Feeling without flooding

You've been taught that emotions are weakness. That's the problem.

You're not feeling too much. You're feeling without understanding what you're feeling. Emotions you can't name control you. Emotions you can name become data.

This module teaches you to feel without drowning.

What's Actually Happening

Most men have three emotional settings: fine, angry, and shut down. Everything else gets compressed into one of those three.

Grief becomes anger. Fear becomes anger. Shame becomes shutdown. Longing becomes obsession.

The emotions you can't feel properly become the behaviors you can't control.

Exercise 3.1

Emotional Translation

Learn what's underneath your surface emotions. Anger and obsession are almost never the real feeling.

When you feel rage
Underneath is usually: fear, powerlessness, shame
The need: control, respect, safety
When you feel obsessive
Underneath is usually: grief, abandonment, ego injury
The need: proof of worth, closure, control
When you feel numb
Underneath is usually: overwhelm, grief, shame
The need: safety, permission to feel
When you feel desperate
Underneath is usually: terror, unworthiness, abandonment
The need: reassurance, validation, connection
My most common surface emotion is:
What I think is actually underneath it:
Exercise 3.2

The 90-Second Rule

Neurologically, the chemical rush of any emotion lasts about 90 seconds. Everything after that is you re-triggering it with your thoughts.

When emotion floods you:
0-30s: Notice it. Name it. "This is [emotion]."
30-60s: Locate it in your body. Where does it live?
60-90s: Breathe into that location. Don't fix it. Just witness it.
After: Notice if the intensity has shifted. It usually has.
Practice this three times today. What did you notice?
Exercise 3.3

Grief Permission

You're allowed to grieve. Not because you're weak. Because you lost something. Refusing to grieve doesn't make you strong. It makes you stuck.
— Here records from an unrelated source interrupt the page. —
-- ==== Sys2Proof/WellFormed.lean ====
section
/-! DEFINITION. What the spec requires of a command, a command word and the platform parameters. -/

namespace Sys2Proof

/-- A command has no operand field that could be out of range (30_encoding.md R72), so every
command is well formed. -/
def Instr.wf (_ : Instr) : Bool := true

/-- The 21 legal opcodes, as the last sentence of 30_encoding.md R74 lists them. -/
def legalOpcodes : List (BitVec 8) :=
  [0x01, 0x02, 0x03, 0x04, 0x05, 0x10, 0x11, 0x12, 0x13, 0x14, 0x15, 0x16, 0x17,
   0x20, 0x21, 0x22, 0x30, 0x31, 0x32, 0x33, 0x34]

/-- A command word is legal when its bits 31:8 are zero and its bits 7:0 are one of the 21 legal
opcodes (30_encoding.md R70, R75). -/
def wordLegal (w : Word) : Bool :=
  w.extractLsb' 8 24 == 0#24 && legalOpcodes.contains (w.extractLsb' 0 8)

/-- The constraint of 00_scope.md R5 on one capacity: 1 ≤ c ≤ 2^32 − 1. -/
def capacityWf (c : Nat) : Bool := decide (1 ≤ c) && decide (c ≤ maxCapacity)

/-- The constraints of 00_scope.md R5 on the platform parameters. R5 puts none on `CFG_SYMS`, and
the one on `CFG_PAD` is checked by the configuration load itself (70_reset_and_hazards.md R192). -/
def Params.wf (p : Params) : Bool := capacityWf p.capM && capacityWf p.capK && capacityWf p.capQ

end Sys2Proof
end

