/-! ### The fields of `STATUS` (10_state.md R25) -/

section Status

variable (cfgok mperr kperr errk : Bool) (err : BitVec 4)

/-- The bits of the word from bit 0 up; `ERR` ends at bit 7 and reads false above. -/
theorem statusWord_getLsbD (i : Nat) :
    (statusWord cfgok mperr kperr errk err).getLsbD i =
      match i with
      | 0 => cfgok
      | 1 => mperr
      | 2 => kperr
      | 3 => errk
      | j + 4 => err.getLsbD j := by
  change BitVec.getLsbD (w := 24 + 4 + 1 + 1 + 1 + 1) _ i = _
  simp only [statusWord, BitVec.getLsbD_append]
  rcases i with _ | _ | _ | _ | j <;> simp
  exact BitVec.lt_of_getLsbD

theorem statusWord_extractLsb'_err :
    (statusWord cfgok mperr kperr errk err).extractLsb' 4 4 = err := by
  ext i hi
  simp [statusWord_getLsbD, hi, Nat.add_comm 4 i]

theorem statusWord_extractLsb'_reserved :
    (statusWord cfgok mperr kperr errk err).extractLsb' 8 24 = 0#24 := by
  ext i hi
  simp [statusWord_getLsbD, Nat.add_comm 8 i]

end Status

/-! ### `QDATA` (10_state.md R32) -/

theorem qdataView_of_length_le {s : State} (h : s.q.length ≤ s.qptr.toNat) :
    qdataView s = 0#32 := by
  simp [qdataView, List.getElem?_eq_none h]

theorem qdataView_of_getElem? {s : State} {c : Byte} (h : s.q[s.qptr.toNat]? = some c) :
    qdataView s = c.setWidth 32 := by
  simp [qdataView, h]

/-! ### `RegRead` with a configuration (20_memory.md R51) -/

section Configured

variable {s : State} (hcfg : s.cfgok = true)
include hcfg

theorem regRead_status : regRead s 1 = statusWord true s.mperr s.kperr s.errk s.err := by
  simp [regRead, hcfg]

theorem regRead_erridx : regRead s 2 = s.erridx := by simp [regRead, hcfg]

theorem regRead_narg : regRead s 3 = s.narg := by simp [regRead, hcfg]

theorem regRead_mlen : regRead s 4 = BitVec.ofNat 32 s.m.length := by simp [regRead, hcfg]

theorem regRead_klen : regRead s 5 = BitVec.ofNat 32 s.k.length := by simp [regRead, hcfg]

theorem regRead_qlen : regRead s 6 = BitVec.ofNat 32 s.q.length := by simp [regRead, hcfg]

theorem regRead_qptr : regRead s 9 = s.qptr := by simp [regRead, hcfg]

theorem regRead_qdata : regRead s 10 = qdataView s := by simp [regRead, hcfg]

end Configured

/-! ### Registers that read 0, and `RegRead` in the FAILED state -/

theorem regRead_failed_status {s : State} (hcfg : s.cfgok = false) :
    regRead s 1 = 0x00000010#32 := by
  simp [regRead, hcfg, regStatus, failedStatus]

theorem regRead_failed_of_ne {s : State} {r : Fin 16} (hcfg : s.cfgok = false) (hr : r ≠ 1) :
    regRead s r = 0#32 := by
  simp [regRead, hcfg, regStatus, hr]

theorem regRead_cmd (s : State) : regRead s 0 = 0#32 := by
  cases hcfg : s.cfgok <;> simp [regRead, hcfg, regStatus]

theorem regRead_reserved (s : State) {r : Fin 16} (hr : 11 ≤ r.val) : regRead s r = 0#32 := by
  fin_cases r <;> simp [regRead, regStatus] at hr ⊢
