-- ==== Sys2Proof/Machine/Step.lean ====
section
/-! DEFINITION. The step of the block (`00_scope.md` R12), and the host's placement of an instruction. -/

namespace Sys2Proof.Machine

/-- "accept the next command word from CMD and execute it to completion" (R12). -/
def step (s : State) : Host.Outcome State Fault Refusal := fetchStep s

/-- `s` with the instruction of `nbits` bits `w` as the next word of CMD; bits above `nbits` are 0, and a word
keeps its 276 bits (log 8, log 9). -/
def State.withFetchWord (s : State) (nbits w : Nat) : State :=
  putNextWord s (BitVec.ofNat 276 (w % 2 ^ nbits))

end Sys2Proof.Machine
end

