-- ==== Sys2Proof/Machine/Core.lean ====
section
/-! DEFINITION. The machine behind the host's interface. -/

def Sys2Proof.core : Host.Core :=
  { State := Sys2Proof.Machine.State, Fault := Sys2Proof.Machine.Fault,
    Refusal := Sys2Proof.Machine.Refusal, step := Sys2Proof.Machine.step,
    reset := Sys2Proof.Machine.State.reset }
end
What I actually lost (not just her):
What I haven't let myself feel about this loss:
If I let myself grieve fully, I'm afraid:
Men's Reflection

Where did I learn that feeling was dangerous?

What would it mean to be a man who can feel without being controlled by feeling?

The Goal

Emotional sobriety isn't about being unemotional. It's about feeling clearly. When you can name what you feel and trace it to its source, it stops running your behavior.

You don't become less of a man by feeling. You become less controlled.